(Collected data)
------------------------------------------------------------------------
-- ==== Sys2Proof/Laws/SoundCmdParam.lean ====
section
/-! SUPPORT. The operations of Machine/CmdParam.lean keep a state sound. -/

set_option Elab.async false

namespace Sys2Proof.Machine

variable {ms : Nat} {sa : State}

theorem cmdRegRead_sound (hp : ms &&& 0x3FFFFE3200008B = 0) (d : Desc) (s : State) (hs : s.Sound ms sa) : State.Sound ms (cmdRegRead d s) sa := by
  unfold cmdRegRead
  refine command_sound (mask_mono hp rfl) _ _ _ _ _ (fun s h => ?_) hs
  extract_lets a n r
  refine plan_ite (plan_refuse h) (plan_final ?_)
  exact sound_foldl_of (fun acc : List Byte × Bool × State => acc.2.2) _ h (fun acc i h => busRead_sound (mask_mono hp rfl) _ _ _ (by first | assumption | exact addrOutside_all (mask_mono hp rfl) | (with_reducible apply addrOutside2 <;> first | exact mask_mono hp rfl | exact Nat.zero_lt_succ _) | (with_reducible apply addrOutside1 <;> first | exact mask_mono hp rfl | exact Nat.zero_lt_succ _) | (with_reducible apply addrOutside0; exact mask_mono hp rfl)) h)

theorem cmdRegWrite_sound (hp : ms &&& 0x3FFFFEFE7C41CB = 0) (d : Desc) (s : State) (hs : s.Sound ms sa) : State.Sound ms (cmdRegWrite d s) sa := by
  unfold cmdRegWrite
  repeat'
    first
    | assumption | (intro _) | with_reducible apply sound_ite | with_reducible apply busWrite_sound | with_reducible apply command_sound
    | with_reducible apply addrOutside_all | with_reducible apply addrOutside_ite | with_reducible apply addrOutside2
    | with_reducible apply addrOutside1 | with_reducible apply addrOutside_mod | with_reducible apply addrOutside0
    | exact Nat.zero_lt_succ _ | with_reducible apply plan_ite | with_reducible apply plan_refuse | with_reducible apply plan_final
    | with_reducible apply plan_go | with_reducible apply plan_go_some | with_reducible apply plan_wait
    | with_reducible apply withBulk_sound | (exact mask_mono hp rfl)
    | ((with_reducible apply sound_parts) <;> first | (intro _; with_reducible rfl) | exact fun hm => (mask_absurd hp hm rfl).elim | skip)
    | simp (zeta := false) (etaStruct := .none) only [sound_mk] | (extract_lets +onlyGivenNames x; refine sound_have x ?_ ?_; subst x)
    | (extract_lets +onlyGivenNames x; refine sound_fun x ?_; subst x) | (extract_lets +onlyGivenNames x) | split
    | simp (zeta := false) (zetaDelta := true) (etaStruct := .none) only [sound_mk]

theorem cmdParStage_sound (hp : ms &&& 0x2090093200008B = 0) (d : Desc) (s : State) (hs : s.Sound ms sa) : State.Sound ms (cmdParStage d s) sa := by
  unfold cmdParStage
  repeat'
    first
    | assumption | (intro _) | with_reducible apply sound_ite | with_reducible apply command_sound | with_reducible apply withBulk_sound
    | with_reducible apply addrOutside_ite | with_reducible apply addrOutside2 | with_reducible apply addrOutside1
    | with_reducible apply addrOutside_mod | with_reducible apply addrOutside0 | exact Nat.zero_lt_succ _
    | with_reducible apply plan_ite | with_reducible apply plan_refuse | with_reducible apply plan_final | with_reducible apply plan_go
    | with_reducible apply plan_go_some | with_reducible apply plan_wait | with_reducible apply withBulk_sound
    | (exact mask_mono hp rfl)
    | ((with_reducible apply sound_parts) <;> first | (intro _; with_reducible rfl) | exact fun hm => (mask_absurd hp hm rfl).elim | skip)
    | simp (zeta := false) (etaStruct := .none) only [sound_mk] | (extract_lets +onlyGivenNames x; refine sound_have x ?_ ?_; subst x)
    | (extract_lets +onlyGivenNames x; refine sound_fun x ?_; subst x) | (extract_lets +onlyGivenNames x) | split
    | simp (zeta := false) (zetaDelta := true) (etaStruct := .none) only [sound_mk]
------------------------------------------------------------------------
Task description = Each line above that has the word "cmdRegWrite" must be copied.

Solution below =
theorem cmdRegWrite_sound (hp : ms &&& 0x3FFFFEFE7C41CB = 0) (d : Desc) (s : State) (hs : s.Sound ms sa) : State.Sound ms (cmdRegWrite d s) sa := by
  unfold cmdRegWrite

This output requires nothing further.